TASK TO CARRY OUT:
Take the lines below between the one holding "have := (memRead2 w (a + 2)).isLt" and the one holding "rw [headerWords, BitVec.toNat_and]", inclusive, and copy them exactly. Add nothing.

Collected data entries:
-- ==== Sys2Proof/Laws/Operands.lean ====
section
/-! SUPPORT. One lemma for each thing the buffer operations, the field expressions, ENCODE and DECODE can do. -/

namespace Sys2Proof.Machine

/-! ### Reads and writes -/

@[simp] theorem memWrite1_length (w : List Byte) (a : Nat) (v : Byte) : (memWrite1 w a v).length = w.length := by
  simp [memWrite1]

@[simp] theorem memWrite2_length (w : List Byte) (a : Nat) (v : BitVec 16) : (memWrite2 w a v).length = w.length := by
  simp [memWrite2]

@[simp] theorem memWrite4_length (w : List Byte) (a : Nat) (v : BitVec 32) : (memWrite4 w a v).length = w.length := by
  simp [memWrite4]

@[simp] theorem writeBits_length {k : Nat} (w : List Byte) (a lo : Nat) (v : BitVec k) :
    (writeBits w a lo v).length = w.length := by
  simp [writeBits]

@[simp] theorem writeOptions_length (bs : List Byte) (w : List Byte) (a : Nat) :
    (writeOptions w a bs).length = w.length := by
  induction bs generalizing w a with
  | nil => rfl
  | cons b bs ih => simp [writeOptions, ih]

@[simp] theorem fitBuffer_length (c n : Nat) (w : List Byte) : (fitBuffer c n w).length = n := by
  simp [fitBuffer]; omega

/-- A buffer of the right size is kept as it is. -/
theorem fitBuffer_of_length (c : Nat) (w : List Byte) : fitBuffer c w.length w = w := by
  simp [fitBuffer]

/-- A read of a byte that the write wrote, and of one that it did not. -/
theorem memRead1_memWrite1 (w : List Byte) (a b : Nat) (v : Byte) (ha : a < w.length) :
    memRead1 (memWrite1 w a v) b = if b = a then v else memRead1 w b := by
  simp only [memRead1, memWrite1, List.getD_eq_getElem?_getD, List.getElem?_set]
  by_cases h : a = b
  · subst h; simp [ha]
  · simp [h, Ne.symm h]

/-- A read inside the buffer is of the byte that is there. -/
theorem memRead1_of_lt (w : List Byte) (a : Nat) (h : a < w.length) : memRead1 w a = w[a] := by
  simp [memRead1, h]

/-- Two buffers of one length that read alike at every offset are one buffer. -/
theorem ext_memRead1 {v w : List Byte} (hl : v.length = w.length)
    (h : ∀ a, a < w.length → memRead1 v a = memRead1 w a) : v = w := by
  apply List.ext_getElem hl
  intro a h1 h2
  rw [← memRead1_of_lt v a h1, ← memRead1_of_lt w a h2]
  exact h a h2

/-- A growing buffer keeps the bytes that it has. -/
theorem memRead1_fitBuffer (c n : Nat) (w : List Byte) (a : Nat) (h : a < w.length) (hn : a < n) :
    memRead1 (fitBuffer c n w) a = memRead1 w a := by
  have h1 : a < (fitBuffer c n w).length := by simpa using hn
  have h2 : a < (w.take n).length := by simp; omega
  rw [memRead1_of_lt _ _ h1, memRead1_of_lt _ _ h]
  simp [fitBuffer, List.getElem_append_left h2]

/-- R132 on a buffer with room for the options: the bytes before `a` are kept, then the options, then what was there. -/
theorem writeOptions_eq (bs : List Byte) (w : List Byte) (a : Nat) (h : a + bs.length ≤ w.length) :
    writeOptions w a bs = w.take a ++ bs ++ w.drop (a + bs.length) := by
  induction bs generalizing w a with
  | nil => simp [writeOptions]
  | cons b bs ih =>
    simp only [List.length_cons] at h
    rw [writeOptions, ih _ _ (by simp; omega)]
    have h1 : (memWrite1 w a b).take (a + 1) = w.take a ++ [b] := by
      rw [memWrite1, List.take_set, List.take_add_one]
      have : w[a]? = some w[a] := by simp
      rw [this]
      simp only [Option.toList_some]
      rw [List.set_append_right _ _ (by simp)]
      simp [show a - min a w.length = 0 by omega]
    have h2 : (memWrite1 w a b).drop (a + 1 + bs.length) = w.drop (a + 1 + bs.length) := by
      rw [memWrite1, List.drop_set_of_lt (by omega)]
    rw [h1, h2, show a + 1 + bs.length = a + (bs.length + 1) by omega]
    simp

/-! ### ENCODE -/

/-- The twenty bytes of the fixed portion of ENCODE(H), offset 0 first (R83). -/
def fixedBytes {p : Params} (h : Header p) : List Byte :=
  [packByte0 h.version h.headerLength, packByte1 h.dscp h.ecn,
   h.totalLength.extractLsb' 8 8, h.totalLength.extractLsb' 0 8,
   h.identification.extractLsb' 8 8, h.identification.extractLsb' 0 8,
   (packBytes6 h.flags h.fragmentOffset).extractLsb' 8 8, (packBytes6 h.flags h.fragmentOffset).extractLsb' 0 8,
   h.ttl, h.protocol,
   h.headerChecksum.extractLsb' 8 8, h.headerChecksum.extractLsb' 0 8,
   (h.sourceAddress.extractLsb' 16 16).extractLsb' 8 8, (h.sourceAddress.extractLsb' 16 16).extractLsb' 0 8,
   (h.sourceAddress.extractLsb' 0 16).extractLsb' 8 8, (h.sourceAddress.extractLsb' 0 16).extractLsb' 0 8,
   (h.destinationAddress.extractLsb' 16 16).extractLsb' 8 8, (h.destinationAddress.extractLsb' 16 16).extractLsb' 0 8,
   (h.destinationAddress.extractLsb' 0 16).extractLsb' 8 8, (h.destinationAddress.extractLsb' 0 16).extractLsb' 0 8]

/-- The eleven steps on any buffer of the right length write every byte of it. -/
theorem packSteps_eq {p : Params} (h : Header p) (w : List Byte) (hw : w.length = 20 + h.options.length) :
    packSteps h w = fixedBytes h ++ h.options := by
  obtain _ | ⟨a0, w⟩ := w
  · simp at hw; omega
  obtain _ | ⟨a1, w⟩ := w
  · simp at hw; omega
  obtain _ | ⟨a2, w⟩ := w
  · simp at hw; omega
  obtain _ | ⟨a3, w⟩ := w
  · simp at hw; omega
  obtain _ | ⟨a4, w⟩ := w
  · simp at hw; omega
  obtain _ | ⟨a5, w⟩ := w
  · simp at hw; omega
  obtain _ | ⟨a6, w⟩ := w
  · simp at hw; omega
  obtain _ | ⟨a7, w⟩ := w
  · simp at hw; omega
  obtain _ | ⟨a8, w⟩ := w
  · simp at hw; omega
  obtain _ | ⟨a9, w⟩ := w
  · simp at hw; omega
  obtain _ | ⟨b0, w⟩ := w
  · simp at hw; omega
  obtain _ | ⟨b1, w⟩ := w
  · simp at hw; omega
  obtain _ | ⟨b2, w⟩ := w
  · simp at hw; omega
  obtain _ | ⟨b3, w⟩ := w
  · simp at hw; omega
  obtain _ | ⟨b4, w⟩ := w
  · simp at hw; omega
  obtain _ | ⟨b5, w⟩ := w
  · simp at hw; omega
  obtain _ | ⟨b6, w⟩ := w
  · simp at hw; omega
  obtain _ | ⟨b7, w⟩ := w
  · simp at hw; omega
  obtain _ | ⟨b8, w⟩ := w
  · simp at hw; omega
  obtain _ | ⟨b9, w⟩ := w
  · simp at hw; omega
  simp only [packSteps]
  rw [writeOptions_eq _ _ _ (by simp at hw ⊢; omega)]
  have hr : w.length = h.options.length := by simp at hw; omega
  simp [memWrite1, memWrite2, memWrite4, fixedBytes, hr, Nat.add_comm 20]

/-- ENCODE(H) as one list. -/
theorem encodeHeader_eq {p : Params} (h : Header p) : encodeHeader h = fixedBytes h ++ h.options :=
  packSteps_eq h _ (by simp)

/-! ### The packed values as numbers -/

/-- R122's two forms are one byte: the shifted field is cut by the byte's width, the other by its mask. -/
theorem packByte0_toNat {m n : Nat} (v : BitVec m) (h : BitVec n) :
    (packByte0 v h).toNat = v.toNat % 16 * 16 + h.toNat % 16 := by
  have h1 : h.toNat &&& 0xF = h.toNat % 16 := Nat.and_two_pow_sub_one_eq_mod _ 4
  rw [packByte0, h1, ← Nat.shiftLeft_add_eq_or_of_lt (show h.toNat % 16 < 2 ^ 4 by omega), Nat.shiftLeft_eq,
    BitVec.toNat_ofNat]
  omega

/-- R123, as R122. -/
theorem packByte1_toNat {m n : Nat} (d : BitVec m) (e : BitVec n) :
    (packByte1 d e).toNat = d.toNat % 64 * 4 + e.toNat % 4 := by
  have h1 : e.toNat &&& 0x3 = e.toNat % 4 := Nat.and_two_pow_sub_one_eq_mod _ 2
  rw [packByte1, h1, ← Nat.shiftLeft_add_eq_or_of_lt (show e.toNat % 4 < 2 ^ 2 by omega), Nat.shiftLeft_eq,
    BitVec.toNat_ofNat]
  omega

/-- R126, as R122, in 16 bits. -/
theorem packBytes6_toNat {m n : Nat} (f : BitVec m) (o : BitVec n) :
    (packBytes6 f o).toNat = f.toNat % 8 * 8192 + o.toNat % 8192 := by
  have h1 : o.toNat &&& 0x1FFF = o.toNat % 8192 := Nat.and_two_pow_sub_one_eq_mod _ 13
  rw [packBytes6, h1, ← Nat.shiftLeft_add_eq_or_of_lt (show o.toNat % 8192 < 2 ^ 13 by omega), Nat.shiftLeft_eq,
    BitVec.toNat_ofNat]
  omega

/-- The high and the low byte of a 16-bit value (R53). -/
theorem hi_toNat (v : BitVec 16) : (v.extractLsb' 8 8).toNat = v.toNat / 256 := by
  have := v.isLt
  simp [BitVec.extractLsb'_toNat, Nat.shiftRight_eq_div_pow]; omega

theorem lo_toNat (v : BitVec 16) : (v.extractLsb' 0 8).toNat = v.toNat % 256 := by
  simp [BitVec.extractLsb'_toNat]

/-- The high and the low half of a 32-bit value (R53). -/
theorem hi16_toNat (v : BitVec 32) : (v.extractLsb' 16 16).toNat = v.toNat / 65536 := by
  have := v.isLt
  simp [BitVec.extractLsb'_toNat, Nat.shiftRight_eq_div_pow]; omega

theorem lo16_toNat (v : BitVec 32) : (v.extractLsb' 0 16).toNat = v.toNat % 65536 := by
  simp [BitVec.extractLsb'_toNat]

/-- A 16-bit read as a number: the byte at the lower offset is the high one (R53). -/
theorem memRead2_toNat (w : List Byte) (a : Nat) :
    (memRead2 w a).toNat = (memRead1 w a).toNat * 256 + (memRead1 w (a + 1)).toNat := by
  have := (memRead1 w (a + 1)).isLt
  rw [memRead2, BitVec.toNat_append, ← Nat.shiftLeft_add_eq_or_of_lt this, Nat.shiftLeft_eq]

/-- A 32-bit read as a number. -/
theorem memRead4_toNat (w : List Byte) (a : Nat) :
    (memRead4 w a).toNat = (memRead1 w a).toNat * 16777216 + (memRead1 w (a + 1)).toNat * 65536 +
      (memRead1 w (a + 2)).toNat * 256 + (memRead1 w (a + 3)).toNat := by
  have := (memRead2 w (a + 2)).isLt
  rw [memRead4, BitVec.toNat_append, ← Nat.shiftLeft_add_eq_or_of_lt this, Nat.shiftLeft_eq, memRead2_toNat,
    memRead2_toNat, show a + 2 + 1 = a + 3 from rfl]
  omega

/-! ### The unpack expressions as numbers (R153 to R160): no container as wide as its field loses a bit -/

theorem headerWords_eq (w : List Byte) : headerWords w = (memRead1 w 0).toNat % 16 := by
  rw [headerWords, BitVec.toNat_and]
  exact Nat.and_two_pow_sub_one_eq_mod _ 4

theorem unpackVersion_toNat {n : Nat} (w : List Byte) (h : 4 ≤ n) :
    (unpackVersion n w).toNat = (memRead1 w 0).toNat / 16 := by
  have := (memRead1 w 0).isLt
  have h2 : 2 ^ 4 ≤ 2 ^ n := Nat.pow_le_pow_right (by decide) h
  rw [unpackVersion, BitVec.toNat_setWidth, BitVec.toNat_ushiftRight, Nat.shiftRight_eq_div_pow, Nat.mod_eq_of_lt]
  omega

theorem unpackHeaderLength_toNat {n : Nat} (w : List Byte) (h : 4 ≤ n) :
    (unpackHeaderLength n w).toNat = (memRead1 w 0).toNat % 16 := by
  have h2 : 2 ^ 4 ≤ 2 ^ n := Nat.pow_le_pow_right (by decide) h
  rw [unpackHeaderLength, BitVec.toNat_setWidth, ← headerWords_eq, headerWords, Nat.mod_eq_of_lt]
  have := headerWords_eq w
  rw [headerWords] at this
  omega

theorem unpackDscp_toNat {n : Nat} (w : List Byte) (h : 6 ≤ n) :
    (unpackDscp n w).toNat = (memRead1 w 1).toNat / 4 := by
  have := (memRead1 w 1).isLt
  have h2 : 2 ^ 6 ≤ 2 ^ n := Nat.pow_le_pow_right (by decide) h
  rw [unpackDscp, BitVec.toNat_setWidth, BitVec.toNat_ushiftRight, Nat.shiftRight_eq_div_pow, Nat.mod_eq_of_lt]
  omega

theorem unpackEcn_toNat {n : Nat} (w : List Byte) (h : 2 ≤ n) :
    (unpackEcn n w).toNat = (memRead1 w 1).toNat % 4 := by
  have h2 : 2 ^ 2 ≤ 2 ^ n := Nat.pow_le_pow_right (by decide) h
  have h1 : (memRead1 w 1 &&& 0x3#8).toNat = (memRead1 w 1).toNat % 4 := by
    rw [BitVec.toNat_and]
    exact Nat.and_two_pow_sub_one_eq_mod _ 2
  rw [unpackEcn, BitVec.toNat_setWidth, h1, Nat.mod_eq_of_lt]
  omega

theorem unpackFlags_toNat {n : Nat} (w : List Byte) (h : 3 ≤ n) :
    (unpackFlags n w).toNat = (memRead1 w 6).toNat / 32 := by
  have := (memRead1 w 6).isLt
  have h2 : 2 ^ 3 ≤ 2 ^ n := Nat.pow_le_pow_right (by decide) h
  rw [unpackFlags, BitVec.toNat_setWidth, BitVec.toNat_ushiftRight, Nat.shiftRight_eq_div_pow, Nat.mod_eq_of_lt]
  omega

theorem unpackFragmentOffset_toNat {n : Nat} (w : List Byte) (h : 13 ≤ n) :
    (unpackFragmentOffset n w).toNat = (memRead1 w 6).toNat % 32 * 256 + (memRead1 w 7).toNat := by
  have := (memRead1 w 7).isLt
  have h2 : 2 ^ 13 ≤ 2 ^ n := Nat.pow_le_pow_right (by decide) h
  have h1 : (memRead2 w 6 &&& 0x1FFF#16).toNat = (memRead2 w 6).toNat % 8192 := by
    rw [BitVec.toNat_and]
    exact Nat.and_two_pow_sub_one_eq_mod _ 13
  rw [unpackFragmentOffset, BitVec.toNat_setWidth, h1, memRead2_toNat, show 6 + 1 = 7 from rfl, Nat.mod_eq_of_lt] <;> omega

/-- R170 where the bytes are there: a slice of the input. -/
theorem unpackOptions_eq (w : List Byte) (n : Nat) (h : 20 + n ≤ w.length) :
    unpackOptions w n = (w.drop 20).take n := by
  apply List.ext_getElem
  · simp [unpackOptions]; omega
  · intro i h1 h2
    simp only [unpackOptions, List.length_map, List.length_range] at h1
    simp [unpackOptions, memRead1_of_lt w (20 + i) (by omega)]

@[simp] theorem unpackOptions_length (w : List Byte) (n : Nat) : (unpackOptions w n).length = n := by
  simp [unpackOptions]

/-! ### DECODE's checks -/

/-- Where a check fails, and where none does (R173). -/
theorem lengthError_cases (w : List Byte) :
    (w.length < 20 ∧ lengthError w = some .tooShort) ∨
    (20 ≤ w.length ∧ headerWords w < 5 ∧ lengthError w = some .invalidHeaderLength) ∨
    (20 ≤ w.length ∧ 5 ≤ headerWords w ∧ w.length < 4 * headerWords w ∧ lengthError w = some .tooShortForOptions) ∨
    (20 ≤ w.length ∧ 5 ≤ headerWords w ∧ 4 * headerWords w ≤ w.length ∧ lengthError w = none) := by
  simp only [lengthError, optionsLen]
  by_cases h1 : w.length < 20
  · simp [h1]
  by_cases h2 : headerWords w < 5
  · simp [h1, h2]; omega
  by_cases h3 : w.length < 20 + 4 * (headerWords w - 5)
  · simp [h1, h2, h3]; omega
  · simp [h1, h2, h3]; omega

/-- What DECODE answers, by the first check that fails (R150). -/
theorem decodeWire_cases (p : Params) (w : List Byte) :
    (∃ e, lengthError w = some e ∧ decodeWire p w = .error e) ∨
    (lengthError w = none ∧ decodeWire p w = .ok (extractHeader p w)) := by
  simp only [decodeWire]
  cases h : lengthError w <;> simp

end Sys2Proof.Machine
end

TASK OUTPUT:
  have := (memRead2 w (a + 2)).isLt
  rw [memRead4, BitVec.toNat_append, ← Nat.shiftLeft_add_eq_or_of_lt this, Nat.shiftLeft_eq, memRead2_toNat,
    memRead2_toNat, show a + 2 + 1 = a + 3 from rfl]
  omega

/-! ### The unpack expressions as numbers (R153 to R160): no container as wide as its field loses a bit -/

theorem headerWords_eq (w : List Byte) : headerWords w = (memRead1 w 0).toNat % 16 := by
  rw [headerWords, BitVec.toNat_and]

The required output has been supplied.